First of all, Happy Halloween to everyone who celebrates this day in any fashion. Even if you don’t celebrate it, you might as well have a good day.
I don’t discriminate based on Holiday celebrations. How very admirable of me.
Once again, I mean to keep this post short by making my target 701 words to start with, because I’m very tired this morning. It was difficult to get up at all, and I still feel as if I’m vaguely sedated. Unfortunately, it doesn’t seem to have been one of those sedatives that’s associated with euphoria. It would be nice if it were, right? If they would agree, I would agree.

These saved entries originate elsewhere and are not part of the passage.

-- ==== Sys2Proof/Laws/Closure.lean ====
section
/-! SUPPORT. Packaged inductions over the commands: a property of pseudocode that passes through sequencing, and that holds
of the few leaves which touch a unit, holds of every command. -/

namespace Sys2Proof.Machine

open Sys2Proof Sys2Proof.Safety

/-- A property of pseudocode that sequencing keeps and that code changing only the pieces `ps` has. -/
structure Closed (ps : List Part) (K : (α : Type) → Cmd α → Prop) : Prop where
  bind : ∀ {α β : Type} {c : Cmd α} {f : α → Cmd β}, K α c → (∀ a, K β (f a)) → K β (c >>= f)
  plain : ∀ {α : Type} {c : Cmd α}, Keeps (OnlyChanges ps) c → K α c
  dep : ∀ {α : Type} {g : Cmd α},
    (∀ s, ∃ (c : Cmd α) (u : State), OnlyChanges ps s u ∧ K α c ∧ g s = c u) → K α g

/-- A relation that ignores the pieces `ps` is kept by code that changes only them. -/
theorem closed_keeps {ps : List Part} {R : State → State → Prop} (hR : Chains R)
    (blind : ∀ s t, OnlyChanges ps s t → R s t) : Closed ps fun _ c => Keeps R c where
  bind hc hf := keeps_bind hR hc hf
  plain h s := blind _ _ (h s)
  dep h s := by
    obtain ⟨c, u, h1, h2, h3⟩ := h s
    rw [h3]
    exact hR.trans _ _ _ (blind _ _ h1) (h2 u)

theorem closed_keepsOk {ps : List Part} {R : State → State → Prop} (hR : Chains R)
    (blind : ∀ s t, OnlyChanges ps s t → R s t) : Closed ps fun _ c => KeepsOk R c where
  bind hc hf := keepsOk_bind hR hc hf
  plain h s a t e := blind _ _ (h.of_ok_eq e)
  dep h s a t e := by
    obtain ⟨c, u, h1, h2, h3⟩ := h s
    rw [h3] at e
    exact hR.trans _ _ _ (blind _ _ h1) (h2 u a t e)

section closed

variable {ps : List Part} {K : (α : Type) → Cmd α → Prop}

theorem Closed.mono (C : Closed ps K) {qs : List Part} (h : ∀ q ∈ qs, q ∈ ps) : Closed qs K where
  bind := C.bind
  plain hc := C.plain (hc.mono h)
  dep hg := C.dep fun s => by
    obtain ⟨c, u, h1, h2, h3⟩ := hg s
    exact ⟨c, u, h1.mono h, h2, h3⟩

theorem Closed.pure (C : Closed ps K) {α : Type} (a : α) : K α (pure a) :=
  C.plain (keeps_pure (onlyChanges_chains _) a)

theorem Closed.ite {α : Type} {P : Prop} [Decidable P] {c d : Cmd α} (hc : K α c) (hd : K α d) :
    K α (if P then c else d) := by split <;> assumption

theorem Closed.when (C : Closed ps K) (b : Bool) {c : Cmd Unit} (hc : K Unit c) : K Unit (whenCmd b c) :=
  Closed.ite hc (C.pure ())

theorem Closed.forBits (C : Closed ps K) {f : Bool → Cmd Unit} (hf : ∀ b, K Unit (f b)) (v : Word) :
    ∀ n, K Unit (forBits f v n)
  | 0 => C.pure ()
  | n + 1 => C.bind (hf _) fun _ => C.forBits hf v n

theorem Closed.repeatCmd (C : Closed ps K) {c : Cmd Unit} (hc : K Unit c) : ∀ n, K Unit (repeatCmd c n)
  | 0 => C.pure ()
  | n + 1 => C.bind hc fun _ => C.repeatCmd hc n

theorem Closed.collectBits (C : Closed ps K) {f : Cmd Bool} (hf : K Bool f) : ∀ n acc, K Word (collectBits f n acc)
  | 0, acc => C.pure acc
  | n + 1, _ => C.bind hf fun _ => C.collectBits hf n _

end closed

/-! ## From `put_bit` to the encoder -/

/-- Every piece but the writer and STREAM. -/
def notWriter : List Part :=
  [.arg, .res, .cfg, .models, .bucket, .reader, .encoder, .decoder, .smAddr, .encOpen, .decOpen, .top, .left, .orig,
    .predb, .resd, .coef, .qidx, .scan, .dcoef, .rres, .recb]

section put

variable {p : Config.Params} {K : (α : Type) → Cmd α → Prop}

theorem Closed.putBits (C : Closed notWriter K) (put : ∀ b, K Unit (putBit p b)) (v : Word) (n : Nat) :
    K Unit (putBits p v n) := C.forBits put v n

theorem Closed.alignLoop (C : Closed notWriter K) (put : ∀ b, K Unit (putBit p b)) : ∀ k, K Unit (alignLoop p k)
  | 0 => C.pure ()
  | k + 1 => C.dep fun s => by
    by_cases h : s.bw.cnt = 0
    · exact ⟨Pure.pure (), s, (onlyChanges_chains _).refl s, C.pure (), by simp [Machine.alignLoop, h]⟩
    · exact ⟨do putBit p false; Machine.alignLoop p k, s, (onlyChanges_chains _).refl s,
        C.bind (put false) fun _ => C.alignLoop put k, by simp only [Machine.alignLoop, if_neg h]⟩

theorem Closed.putAlign (C : Closed notWriter K) (put : ∀ b, K Unit (putBit p b)) : K Unit (putAlign p) :=
  C.alignLoop put 16

theorem Closed.modifyAe (C : Closed notWriter K) (f : State → Encoder) :
    K Unit (modify fun s => { s with ae := f s } : Cmd Unit) :=
  C.plain fun s => (onlyChanges_ae s (f s)).mono (by decide)

theorem Closed.drainRun (C : Closed notWriter K) (put : ∀ b, K Unit (putBit p b)) (fill : Byte) :
    ∀ k, K Unit (drainRun p fill k)
  | 0 => C.pure ()
  | k + 1 => C.bind (C.putBits put _ 8) fun _ => C.bind (C.modifyAe _) fun _ => C.drainRun put fill k

theorem Closed.placeLead (C : Closed notWriter K) (put : ∀ b, K Unit (putBit p b)) (lead : Nat) :
    K Unit (placeLead p lead) := C.dep fun s => by
  by_cases h1 : lead = 0xFF
  · exact ⟨Pure.pure (), _, (onlyChanges_ae s _).mono (by decide), C.pure (), by simp only [Machine.placeLead, if_pos h1]; rfl⟩
  · by_cases h2 : 0 < s.ae.run.toNat
    · exact ⟨_, s, (onlyChanges_chains _).refl s,
        C.bind (C.putBits put _ 8) fun _ => C.bind (C.modifyAe _) fun _ => C.drainRun put _ _,
        by simp only [Machine.placeLead, if_neg h1, if_pos h2]; rfl⟩
    · exact ⟨Pure.pure (), _, (onlyChanges_ae s _).mono (by decide), C.pure (),
        by simp only [Machine.placeLead, if_neg h1, if_neg h2]; rfl⟩

theorem Closed.aeWriteOut (C : Closed notWriter K) (put : ∀ b, K Unit (putBit p b)) : K Unit (aeWriteOut p) :=
  C.dep fun s => ⟨_, _, (onlyChanges_ae s _).mono (by decide), C.placeLead put _, rfl⟩

theorem Closed.aeFlush (C : Closed notWriter K) (put : ∀ b, K Unit (putBit p b)) : K Unit (aeFlush p) :=
  C.dep fun s => by
    by_cases h : debtOf s.ae < Config.flushT
    · exact ⟨_, s, (onlyChanges_chains _).refl s, C.aeWriteOut put, by simp only [Machine.aeFlush, if_pos h]⟩
    · exact ⟨Pure.pure (), s, (onlyChanges_chains _).refl s, C.pure (), by simp only [Machine.aeFlush, if_neg h]; rfl⟩

theorem Closed.finishHeld (C : Closed notWriter K) (put : ∀ b, K Unit (putBit p b)) : K Unit (finishHeld p) :=
  C.dep fun s => by
    by_cases h : carryOf s.ae ≠ 0
    · exact ⟨_, s, (onlyChanges_chains _).refl s,
        C.bind (C.putBits put _ 8) fun _ => C.bind (C.drainRun put _ _) fun _ => C.modifyAe _,
        by simp only [Machine.finishHeld, if_pos h]; rfl⟩
    · exact ⟨_, s, (onlyChanges_chains _).refl s,
        C.bind (C.when _ (C.putBits put _ 8)) fun _ => C.drainRun put _ _,
        by simp only [Machine.finishHeld, if_neg h]; rfl⟩

theorem Closed.aeFinish (C : Closed notWriter K) (put : ∀ b, K Unit (putBit p b)) : K Unit (aeFinish p) :=
  C.bind (C.finishHeld put) fun _ => C.bind (C.plain (keeps_get (onlyChanges_chains _))) fun _ => C.putBits put _ _

theorem Closed.encodeBit (C : Closed notWriter K) (put : ∀ b, K Unit (putBit p b)) (m : Fin 15) (b : Bool) :
    K Unit (encodeBit p m b) := C.dep fun s => by
  have mps : K Unit (updateMps p m) := C.plain ((updateMps_frame p m).mono (by decide))
  have lps : K Unit (updateLps p m) := C.plain ((updateLps_frame p m).mono (by decide))
  by_cases h1 : (b != (modelAt s m).mps) = true
  · exact ⟨_, _, (onlyChanges_ae s _).mono (by decide), C.bind (C.aeFlush put) fun _ => lps,
      by simp only [Machine.encodeBit, if_pos h1]; rfl⟩
  · by_cases h2 : (s.ae.rng - (encodeWidth p s m).setWidth 9).toNat < 256
    · exact ⟨_, _, (onlyChanges_ae s _).mono (by decide), C.bind (C.aeFlush put) fun _ => mps,
        by simp only [Machine.encodeBit, if_neg h1, if_pos h2]; rfl⟩
    · exact ⟨_, _, (onlyChanges_ae s _).mono (by decide), mps,
        by simp only [Machine.encodeBit, if_neg h1, if_neg h2]; rfl⟩

theorem Closed.encodeBypass (C : Closed notWriter K) (put : ∀ b, K Unit (putBit p b)) (b : Bool) :
    K Unit (encodeBypass p b) :=
  C.dep fun s => ⟨_, _, (onlyChanges_ae s _).mono (by decide), C.aeFlush put, rfl⟩

theorem Closed.aeStart (C : Closed notWriter K) (put : ∀ b, K Unit (putBit p b)) : K Unit (aeStart p) :=
  C.bind (C.putAlign put) fun _ => C.plain fun s => (onlyChanges_encStart s _ true).mono (by decide)

theorem Closed.aeTerm (C : Closed notWriter K) (put : ∀ b, K Unit (putBit p b)) : K Unit (aeTerm p) :=
  C.bind (C.modifyAe _) fun _ => C.bind (C.aeFlush put) fun _ => C.bind (C.aeFinish put) fun _ =>
    C.bind (put true) fun _ => C.bind (C.putAlign put) fun _ =>
      C.plain fun s => (onlyChanges_encStart s s.ae false).mono (by decide)

end put

/-! ## From `get_bit` to the decoder -/

/-- Every piece but the reader, the writer and STREAM. -/
def notReader : List Part :=
  [.arg, .res, .cfg, .models, .bucket, .encoder, .decoder, .smAddr, .encOpen, .decOpen, .top, .left, .orig,
    .predb, .resd, .coef, .qidx, .scan, .dcoef, .rres, .recb]

section read

variable {p : Config.Params} {K : (α : Type) → Cmd α → Prop}

theorem Closed.getBits (C : Closed notReader K) (rd : K Bool (getBit p)) (n : Nat) : K Word (getBits p n) :=
  C.collectBits rd n 0

theorem Closed.modifyAd (C : Closed notReader K) (f : State → Decoder) :
    K Unit (modify fun s => { s with ad := f s } : Cmd Unit) :=
  C.plain fun s => (onlyChanges_ad s (f s)).mono (by decide)

theorem Closed.pullAtZero (C : Closed notReader K) (rd : K Bool (getBit p)) : K Unit (pullAtZero p) :=
  C.dep fun s => by
    by_cases h : s.ad.need = 0
    · exact ⟨_, _, (onlyChanges_ad s _).mono (by decide), C.bind (C.getBits rd 8) fun _ => C.modifyAd _,
        by simp only [Machine.pullAtZero, if_pos h]; rfl⟩
    · exact ⟨Pure.pure (), s, (onlyChanges_chains _).refl s, C.pure (), by simp only [Machine.pullAtZero, if_neg h]; rfl⟩

theorem Closed.pullNonneg (C : Closed notReader K) (rd : K Bool (getBit p)) : K Unit (pullNonneg p) :=
  C.dep fun s => by
    by_cases h : 0 ≤ s.ad.need.toInt
    · exact ⟨_, s, (onlyChanges_chains _).refl s, C.bind (C.getBits rd 8) fun _ => C.modifyAd _,
        by simp only [Machine.pullNonneg, if_pos h]; rfl⟩
    · exact ⟨Pure.pure (), s, (onlyChanges_chains _).refl s, C.pure (), by simp only [Machine.pullNonneg, if_neg h]; rfl⟩

theorem Closed.pullBypass (C : Closed notReader K) (rd : K Bool (getBit p)) : K Unit (pullBypass p) :=
  C.dep fun s => by
    by_cases h : 0 ≤ s.ad.need.toInt
    · exact ⟨_, _, (onlyChanges_ad s _).mono (by decide), C.bind (C.getBits rd 8) fun _ => C.modifyAd _,
        by simp only [Machine.pullBypass, if_pos h]; rfl⟩
    · exact ⟨Pure.pure (), s, (onlyChanges_chains _).refl s, C.pure (), by simp only [Machine.pullBypass, if_neg h]; rfl⟩

theorem Closed.decodeBypass (C : Closed notReader K) (rd : K Bool (getBit p)) : K Bool (decodeBypass p) :=
  C.bind (C.modifyAd _) fun _ => C.bind (C.pullBypass rd) fun _ => C.plain (compareBypass_frame.mono (by decide))

theorem Closed.decodeBit (C : Closed notReader K) (rd : K Bool (getBit p)) (m : Fin 15) : K Bool (decodeBit p m) :=
  C.dep fun s => by
    have mps : K Unit (updateMps p m) := C.plain ((updateMps_frame p m).mono (by decide))
    have lps : K Unit (updateLps p m) := C.plain ((updateLps_frame p m).mono (by decide))
    by_cases h1 : s.ad.pat.toNat < (scaledRange (s.ad.rng - (decodeWidth p s m).setWidth 9)).toNat
    · by_cases h2 : (s.ad.rng - (decodeWidth p s m).setWidth 9).toNat < 256
      · exact ⟨_, _, (onlyChanges_ad s _).mono (by decide), C.bind (C.pullAtZero rd) fun _ => C.bind mps fun _ => C.pure _,
          by simp only [Machine.decodeBit, if_pos h1, if_pos h2]; rfl⟩
      · exact ⟨_, _, (onlyChanges_ad s _).mono (by decide), C.bind mps fun _ => C.pure _,
          by simp only [Machine.decodeBit, if_pos h1, if_neg h2]; rfl⟩
    · exact ⟨_, _, (onlyChanges_ad s _).mono (by decide), C.bind (C.pullNonneg rd) fun _ => C.bind lps fun _ => C.pure _,
        by simp only [Machine.decodeBit, if_neg h1]; rfl⟩

end read

/-! ## From the coder's leaves to every command -/

/-- The pieces that belong to no stream and no coder. -/
def plainParts : List Part :=
  [.res, .cfg, .models, .bucket, .top, .left, .orig, .predb, .resd, .coef, .qidx, .scan, .dcoef, .rres, .recb]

Unfortunately, I’m just groggy and weak and blurry. By which I mean I feel that the world seems slightly blurry to me. I don’t mean that I am blurry if you look at me. I might imagine that I could be blurry (meaning as a function of me not just poor vision in the observer) but I have looked in a mirror already this morning, and while I am far from easy on the eyes, I seem to be in focus.
Thinking of atypical interpretations of things people say, I was listening to one of the guys on the phones in the office yesterday, and I heard him use the expression “qualified individual”. Now, I know what he meant, and it’s a perfectly valid term when discussing a promotion with a customer. But it occurred to me that one could use the term to refer to someone who is an individual…but only from a certain point of view.
For instance, Norman Bates could be thought of as a “qualified” individual. Yes, he’s a single person in the sense that he is one organism*, but there is more than one distinct personality in his head. You could also say that the narrator in Fight Club is a “qualified” individual, as is James McAvoy’s character (should that be “characters”?) in Split.
Oops, sorry, I guess I could have given a spoiler alert for those movies. But if I had done that, it would have ruined the surprise!
Of course, from certain points of view, even your typical unqualified** individuals are not as monolithic or monotonic or monotropic or, well, monopersonic as one might imagine. We know that in split brain patients, when the corpus callosum is severed to reduce the problem of, for instance, uncontrollable seizures, the two sides of the person’s brain can act and think in some ways like two separate people. They act like two individuals in other words, though in such circumstances, that word is least applicable, since if anyone is “undivided”, it is not these people.
But they are only a special, more extreme version of that which is true of the rest of us. Our minds are all divided into many separate modules and centers, often running largely in parallel with each other. There is no one central, “terminal goal” region of the mind; there are separate and conflicting areas and aspects, and even they are not constant. Many introspective practices, particularly those associated with Buddhism, recognize that the concept of an individual, homuncular “self” is nebulous at best and is never even close to being real.
It seems the term “individual” is just as incorrectly presumptuous for people as the term “atom”*** is for, well, atoms. However, if we’re referring to more physical literality, then it’s still pretty accurate, certainly for everything more complex than a flatworm. If you start splitting people (and other animals) in pieces, what you get, at best, is a creature with missing bits and lots of dead former body parts. You don’t get more than one being. Often you get no one, because you will have killed the person with whom you started.
In such a case, one divided by two might in a sense equal zero.
Of course, even in basic mathematics, if you divide one by ever larger numbers, you get closer and closer to zero (it’s the limit as the denominator goes to infinity).
Speaking of going to infinity, the value of 1 / (701 – x), where x is the number of words I’ve written, has now crossed the singularity at infinity and is asymptotically approaching the x-axis from below. On the positive side of the x-axis, starting from the beginning of a post’s first draft, that number can never be smaller than 1/701, since even I cannot write a negative number of words****. But once I’ve passed the 701 point, the numbers can become an infinitesimal negative fraction, in principle.
In practice, I’m practically finished here. I hope you all have a good day. I will probably write a post tomorrow.

*Not counting skin and intestinal flora and the like. If we count those, then we can all, like Walt Whitman, truthfully say “I am large, I contain multitudes”.
**Again, this has nothing to do with the person’s skills or résumé or experience or innate abilities, it’s just saying that one wouldn’t normally feel the need to add any caveats when calling a person an individual.
***Which means, basically, “uncuttable”. And what we call atoms can indeed be “cut”.